Ask HN: Why doesn't Copilot for Business use your organization's actual repos?

sqs · on Feb 24, 2023

They're working on it: https://githubnext.com/projects/copilot-view/.

We (Sourcegraph) are also working on it, and also bringing other kinds of code intelligence to the LLM so we can answer more kinds of questions: https://twitter.com/sourcegraph/status/1623339664428892162.

dpiers · on Feb 24, 2023

I’m an auditor at a large organization that uses Sourcegraph, and I love it. On one project I had to trace a compliance flow across 14 services written in 4 languages, and Sourcegraph made it easy to navigate everything and document our findings with links to code at specific revisions. I use it to dig through our codebases on a daily basis.

gtaylor · on Feb 24, 2023

Is this going to be available for self-hosted enterprise users?

sqs · on Feb 24, 2023

Yes, we're getting this out to existing customers first (including self-hosted customers). Anyone can sign up on the waitlist in my post above, and we're automatically prioritizing existing customers.

eigenvalue · on Feb 24, 2023

Awesome, thanks for your reply.

louiskw · on Feb 24, 2023

A couple of projects you can look at that might be good substitutes for what you’re asking for -

https://www.codecomplete.ai/ - current YC batch, looks very promising and sounds like this could be a big part of their USP

https://www.tabnine.com/ - the OG code completion, mentions personalised models on their enterprise plan

It’s also on the roadmap for us (AI code search not completions) https://bloop.ai/

travisjungroth · on Feb 23, 2023

Very limited opinion. Having looked into fine tuning Whisper and GPT, it looked to be a fiddly thing. The training isn’t as robust as the inference. Makes sense, it’s running at a different scale. You can manually check models before you release them. But that would put the cost at a different scale than $10/month.
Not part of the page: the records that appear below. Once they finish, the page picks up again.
-- ==== Sys2Proof/Tests/Slice0.lean ====
section
/-! SUPPORT. Tests: expected results are the vectors of 95_test_vectors.md, derived there from the rules; and for every
obligation with hypotheses a witness that meets them. -/

namespace Sys2Proof.Tests

open Sys2Proof Sys2Proof.Machine

set_option Elab.async false

/-! ### Helpers -/

/-- Small parameters: 256-byte buffers, 64-bit registers, two rounds, a one-byte digest. -/
def cfgT : Config := ⟨256, 64, 2, [0xD1]⟩

/-- The parameters of the codec vectors (95_test_vectors.md, Conventions), with 320-bit registers. -/
def cfgRsa : Config := ⟨256, 320, 40, beBytes 32 0xe3b0c44298fc1c149afbf4c8996fb92427ae41e4649b934ca495991b7852b855⟩

/-- A core after Init. -/
def idleT : State := { State.resetWith cfgT with seq := .idle }

/-- The same with a command started. -/
def busyT : State := { idleT with seq := .busy }

/-- A block from its 32 hex digits. -/
def blk (v : Nat) : Block := Vector.ofFn fun i : Fin 16 => BitVec.ofNat 8 (v / 256 ^ (15 - i.val))

/-- With a symmetric key bound. -/
def keyed (k : Nat) (s : State) : State := { s with key := blk k, rk := keyExpansion (blk k), keyValid := true }

/-- With a byte string in IN and its length in IN_LEN. -/
def loaded (bs : List Byte) (s : State) : State :=
  { s with inBuf := memWriteBytes [] inBase bs, inLen := BitVec.ofNat 32 bs.length }

/-- With values in X0.. -/
def withX (vs : List Nat) (s : State) : State := { s with x := Vector.ofFn fun i : Fin 8 => vs.getD i.val 0 }

/-- The first n words of the stream of 95_test_vectors.md §DRAW. -/
def stream (n : Nat) : List Word := (List.range n).map fun k => BitVec.ofNat 32 (0x9E3779B9 * (k + 1))

/-- The outcome is a next state with this code and property. -/
def endsWith (c : ErrCode) (o : Host.Outcome State Fault Refusal) (p : State → Bool) : Bool :=
  match o with
  | .next t => t.errcode == c && t.done && t.seq == .idle && p t
  | .fault _ => false
  | .refused _ => false

/-- OUT starts with this string, and OUT_LEN is its length. -/
def outIs (bs : List Byte) (t : State) : Bool :=
  t.outLen == BitVec.ofNat 32 bs.length && memReadBytes t.outBuf outBase bs.length == bs

/-- The state an instruction leaves. -/
def after (i : Instr) (s : State) : State :=
  match exec i s with
  | .next t => t
  | .fault _ => s
  | .refused _ => s

theorem exec_after {i : Instr} {s : State} (h : (exec i s matches .next _) = true) : exec i s = .next (after i s) := by
  unfold after
  split at h
  · next t ht => rw [ht]
  · cases h

/-! ### Ill-formed terms -/

theorem test_wellFormed_emptyMask :
    Instr.wellFormed (.keybind ⟨false, false, false⟩) = false ∧
    Instr.wellFormed (.keyunbind ⟨false, false, false⟩) = false := by decide

theorem test_wellFormed_sameDestination : Instr.wellFormed (.rsakeygen 3 3 1) = false := by decide

/-! ### Decoding: words written out from the table of 30_encoding.md R105, fields FD FC FB FA OP -/

theorem test_decode_galoisField :
    decode 0b00000000_0000_0000_0000_0000_00000000#32 = .ok .nop ∧
    decode 0b00000000_0000_0000_0000_0000_00000001#32 = .ok .gfmul ∧
    decode 0b00000000_0000_0000_0000_0000_00000010#32 = .ok .xtime := by decide +kernel

theorem test_decode_blockTransform :
    decode 0b00000000_0000_0000_0000_0000_00010000#32 = .ok .sbox ∧
    decode 0b00000000_0000_0000_0000_0000_00010001#32 = .ok .invsbox ∧
    decode 0b00000000_0000_0000_0000_0000_00010010#32 = .ok .subbytes ∧
    decode 0b00000000_0000_0000_0000_0000_00010011#32 = .ok .invsubbytes ∧
    decode 0b00000000_0000_0000_0000_0000_00010100#32 = .ok .shiftrows ∧
    decode 0b00000000_0000_0000_0000_0000_00010101#32 = .ok .invshiftrows ∧
    decode 0b00000000_0000_0000_0000_0000_00010110#32 = .ok .mixcolumns ∧
    decode 0b00000000_0000_0000_0000_0000_00010111#32 = .ok .invmixcolumns ∧
    decode 0b00000000_0000_0000_0000_1010_00011000#32 = .ok (.addroundkey 10) := by decide +kernel

theorem test_decode_keySchedule :
    decode 0b00000000_0000_0000_0000_0011_00100000#32 = .ok (.keybind ⟨true, true, false⟩) ∧
    decode 0b00000000_0000_0000_0000_0100_00100001#32 = .ok (.keyunbind ⟨false, false, true⟩) ∧
    decode 0b00000000_0000_0000_0000_0000_00100010#32 = .ok .symkeygen := by decide +kernel

theorem test_decode_ciphers :
    decode 0b00000000_0000_0000_0000_0000_00110000#32 = .ok .aesenc ∧
    decode 0b00000000_0000_0000_0000_0000_00110001#32 = .ok .aesdec ∧
    decode 0b00000000_0000_0000_0000_0000_01000000#32 = .ok (.cbcenc .rng) ∧
    decode 0b00000000_0000_0000_0000_0001_01000000#32 = .ok (.cbcenc .ivreg) ∧
    decode 0b00000000_0000_0000_0000_0000_01000001#32 = .ok .cbcdec := by decide +kernel

theorem test_decode_bigInt :
    decode 0b00000000_0000_0001_0000_0010_01010000#32 = .ok (.bmul 2 0 1) ∧
    decode 0b00000000_0010_0110_0101_0111_01010001#32 = .ok (.bmodexp 7 5 6 2) ∧
    decode 0b00000000_0000_0100_0001_0010_01010010#32 = .ok (.bmodinv 2 1 4) ∧
    decode 0b00000000_0000_0000_0101_0000_01010011#32 = .ok (.bprime 5) ∧
    decode 0b00000000_0000_0000_0000_0011_01010100#32 = .ok (.brandprime 3) := by decide +kernel

theorem test_decode_rsa :
    decode 0b00000000_0000_0001_0100_0011_01100000#32 = .ok (.rsakeygen 3 4 1) ∧
    decode 0b00000000_0000_0000_0000_0000_01110000#32 = .ok .rsaenc ∧
    decode 0b00000000_0000_0000_0000_0000_01110001#32 = .ok .rsadec := by decide +kernel

/-- The illegal words of 95_test_vectors.md §ENC, §TR row 21, §RSA row 17. -/
theorem test_decode_illegal :
    decode 0x00000003 = .error (.unknownOpcode 0x03) ∧ decode 0x01000030 = .error .reservedNotZero ∧
    decode 0x00000130 = .error .unusedFieldNotZero ∧ decode 0x00000020 = .error .maskOutOfRange ∧
    decode 0x00000240 = .error .ivSourceAboveOne ∧ decode 0x00000850 = .error .registerAboveSeven ∧
    decode 0x00000B18 = .error .roundAboveTen ∧ decode 0x00013360 = .error .sameDestination := by decide +kernel

/-- The match words of the table whose zero fields are themselves illegal (log 17), and one of a legal row. -/
theorem test_table_rows_with_zero_fields :
    decodeTableWord 32 0x20 = none ∧ decodeTableWord 32 0x21 = none ∧ decodeTableWord 32 0x60 = none ∧
    decodeTableWord 32 0x50 = some (.bmul 0 0 0) := by decide +kernel

theorem test_assembler :
    assemblerText (.keybind ⟨true, true, false⟩) = "KEYBIND sym|pub" ∧ assemblerText .aesenc = "AESENC" ∧
    assemblerText (.bmodexp 3 0 1 2) = "BMODEXP x3, x0, x1, x2" := by decide +kernel

theorem test_opcodes_distinct : (opcodeMap.map OpRow.op).Nodup := by decide +kernel

/-! ### Commands -/

theorem test_nop : endsWith .ok (exec .nop busyT) (fun t => t.res == 0 && t.state == Block.zero) = true := by decide +kernel

/-- §GF rows 3, 6, 10. -/
theorem test_gfmul :
    endsWith .ok (exec .gfmul { busyT with opa := 0xFFFFFF57, opb := 0x00000183 }) (·.res == 0xC1) = true ∧
    endsWith .ok (exec .gfmul { busyT with opa := 0xFF, opb := 0xFF }) (·.res == 0x13) = true := by decide +kernel

/-- §GF rows 1, 2. -/
theorem test_xtime :
    endsWith .ok (exec .xtime { busyT with opa := 0x57 }) (·.res == 0xAE) = true ∧
    endsWith .ok (exec .xtime { busyT with opa := 0xFF }) (·.res == 0xE5) = true := by decide +kernel

/-- §TR rows 1, 2. -/
theorem test_sbox :
    endsWith .ok (exec .sbox { busyT with opa := 0x53 }) (·.res == 0xED) = true ∧
    endsWith .ok (exec .invsbox { busyT with opa := 0xFF }) (·.res == 0x7D) = true := by decide +kernel

/-- §TR rows 15, 5. -/
theorem test_subbytes :
    endsWith .ok (exec .subbytes { busyT with state := blk 0x193de3bea0f4e22b9ac68d2ae9f84808 })
      (·.state == blk 0xd42711aee0bf98f1b8b45de51e415230) = true ∧
    endsWith .ok (exec .invsubbytes busyT) (·.state == blk 0x52525252525252525252525252525252) = true := by decide +kernel

/-- §TR rows 6, 7. -/
theorem test_shiftrows :
    endsWith .ok (exec .shiftrows { busyT with state := blk 0x000102030405060708090a0b0c0d0e0f })
      (·.state == blk 0x00050a0f04090e03080d02070c01060b) = true ∧
    endsWith .ok (exec .invshiftrows { busyT with state := blk 0x000102030405060708090a0b0c0d0e0f })
      (·.state == blk 0x000d0a0704010e0b0805020f0c090603) = true := by decide +kernel

/-- §TR rows 9, 12. -/
theorem test_mixcolumns :
    endsWith .ok (exec .mixcolumns { busyT with state := blk 0xdb135345f20a225cd4d4d4d52d26314c })
      (·.state == blk 0x8e4da1bc9fdc589dd5d5d7d64d7ebdf8) = true ∧
    endsWith .ok (exec .invmixcolumns { busyT with state := blk 0x01000000010000000100000001000000 })
      (·.state == blk 0x0e090d0b0e090d0b0e090d0b0e090d0b) = true := by decide +kernel

/-- §TR rows 18, 20. -/
theorem test_addroundkey :
    endsWith .ok (exec (.addroundkey 1) (keyed 0x2b7e151628aed2a6abf7158809cf4f3c
      { busyT with state := blk 0x046681e5e0cb199a48f8d37a2806264c }))
      (·.state == blk 0xa49c7ff2689f352b6b5bea43026a5049) = true ∧
    endsWith .missingKey (exec (.addroundkey 0) busyT) (·.state == Block.zero) = true := by decide +kernel

/-- §KS rows 1, 3. -/
theorem test_keybind :
    endsWith .ok (exec (.keybind ⟨true, false, false⟩) { busyT with key := blk 0x000102030405060708090a0b0c0d0e0f })
      (fun t => t.rk[10] == blk 0x13111d7fe3944a17f307a78b4d2b30c5 && statusWord t == 0x00000012) = true ∧
    endsWith .badOperand (exec (.keybind ⟨true, true, false⟩) busyT)
      (fun t => !t.keyValid && t.rk == RoundKeys.zero) = true := by decide +kernel

/-- §KS row 4. -/
theorem test_keyunbind :
    endsWith .ok (exec (.keyunbind ⟨true, true, true⟩) (keyed 5 { busyT with pubValid := true, privValid := true }))
      (fun t => statusWord t == 0x00000002 && t.key == blk 5) = true := by decide +kernel

/-- §KS rows 7, 8. -/
theorem test_symkeygen :
    endsWith .ok (exec .symkeygen { busyT with arg := 16, rng := stream 5 })
      (fun t => t.key == blk 0xb979379e72f36e3c2b6da6dae4e6dd78 && t.rk[10] == blk 0x71a8f2bc489638131df5ea6e58c3f72d &&
        t.rngPos == 4 && t.rng.length == 1 && t.keyValid) = true ∧
    endsWith .badKeyLength (exec .symkeygen { busyT with arg := 24, rng := stream 5 })
      (fun t => t.rngPos == 0 && t.rng.length == 5) = true := by decide +kernel

/-- §AES rows 3, 4. -/
theorem test_aes :
    endsWith .ok (exec .aesenc (keyed 0x2b7e151628aed2a6abf7158809cf4f3c
      { busyT with state := blk 0x3243f6a8885a308d313198a2e0370734 }))
      (·.state == blk 0x3925841d02dc09fbdc118597196a0b32) = true ∧
    endsWith .ok (exec .aesdec (keyed 0x2b7e151628aed2a6abf7158809cf4f3c
      { busyT with state := blk 0x3925841d02dc09fbdc118597196a0b32 }))
      (·.state == blk 0x3243f6a8885a308d313198a2e0370734) = true := by decide +kernel

/-- §CBC row 3. -/
theorem test_cbcenc_ivreg :
    endsWith .ok (exec (.cbcenc .ivreg) (loaded (rep 0x41 15)
      (keyed 0 { busyT with iv := blk 0x000102030405060708090a0b0c0d0e0f })))
      (outIs (beBytes 32 0x000102030405060708090a0b0c0d0e0fe1d2954e434c12ebac0ed4c2aa5a51d2)) = true := by decide +kernel

/-- §CBC row 12. -/
theorem test_cbcenc_rng :
    endsWith .ok (exec (.cbcenc .rng) (loaded (rep 0x41 16) (keyed 0 { busyT with rng := stream 4 })))
      (fun t => outIs (beBytes 48
        0xb979379e72f36e3c2b6da6dae4e6dd7844aa3314a3343a277b4140a47b6b0fc1eff34e121bca3d079de7989645b5339c) t &&
        t.iv == blk 0xb979379e72f36e3c2b6da6dae4e6dd78 && t.rngPos == 4) = true := by decide +kernel

/-- §CBC rows 6 and 11: the text of row 4, whole and with IV byte 15 changed by 0x11. -/
theorem test_cbcdec :
    endsWith .ok (exec .cbcdec (loaded (beBytes 32
      0x000102030405060708090a0b0c0d0e0f358d5b59adb65d04107676586f473446) (keyed 0 busyT))) (outIs []) = true ∧
    endsWith .ok (exec .cbcdec (loaded (beBytes 32
      0x000102030405060708090a0b0c0d0e1e358d5b59adb65d04107676586f473446) (keyed 0 busyT))) (outIs (rep 0x10 15)) = true := by
  decide +kernel

/-- §CBC row 10: pad byte 0x11. -/
theorem test_cbcdec_invalidPadding :
    endsWith .invalidPadding (exec .cbcdec (loaded (beBytes 32
      0x000102030405060708090a0b0c0d0e0e358d5b59adb65d04107676586f473446) (keyed 0 busyT))) (·.outLen == 0) = true := by
  decide +kernel

/-- §BIG row 3, and row 2 at 64 bits. -/
theorem test_bmul :
    endsWith .ok (exec (.bmul 0 0 0) (withX [2 ^ 31 + 1] busyT)) (fun t => t.x[0] == 2 ^ 62 + 2 ^ 32 + 1 && !t.ovf) = true ∧
    endsWith .ok (exec (.bmul 2 0 1) (withX [2 ^ 63, 2] busyT)) (fun t => t.x[2] == 0 && t.ovf) = true := by decide +kernel

/-- §BIG rows 7, 8, 9. -/
theorem test_bmodexp :
    endsWith .ok (exec (.bmodexp 3 0 1 2) (withX [3, 200, 2 ^ 61 - 1] busyT)) (fun t => t.x[3] == 424410663027747676) = true ∧
    endsWith .ok (exec (.bmodexp 3 0 1 2) (withX [0, 0, 7] busyT)) (fun t => t.x[3] == 1) = true ∧
    endsWith .ok (exec (.bmodexp 3 0 1 2) (withX [5, 3, 1] busyT)) (fun t => t.x[3] == 0) = true := by decide +kernel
My takeaway was that it’s very easy to mess up a model by fine tuning. You can overfit or have rapid degradation. Again, this is just reading about other experiences on other software, so maybe that’s not the case here.

SteveDR · on Feb 24, 2023

My org shot down an idea like this because they don’t want OpenAI to train on (or have access to) our codebase. I don’t blame them.

literalAardvark · on Feb 24, 2023

Neither do I, but it's a dinosaur with an umbrella attitude.

PaulHoule · on Feb 23, 2023

The usual story is that fine tuning is not very expensive compared to building the foundation model.

eigenvalue · on Feb 23, 2023

Right, that's why I'm really surprised they aren't doing something like that. Especially because they presumably have some amount of idle compute at Azure that could be used to work on this when it's not needed for something else.

theGnuMe · on Feb 24, 2023

It might not be stable. Sometimes fine-tuning can throw things out.

eigenvalue · on Feb 24, 2023

I think there are some good strategies for avoiding this, like setting an extremely low learning rate, or not allowing gradient updates that would result in more than N weights changing by more than K%, things like that.

PaulHoule · on Feb 24, 2023

The right approach might be something retrieval based where your own code gets embedded and then searched with some combination of dense similarity and keyword index.

aunch · on Feb 24, 2023

Codeium has a self hosted enterprise solution that gives the enterprise the ability to fine tune on their repos within that self hosted instance!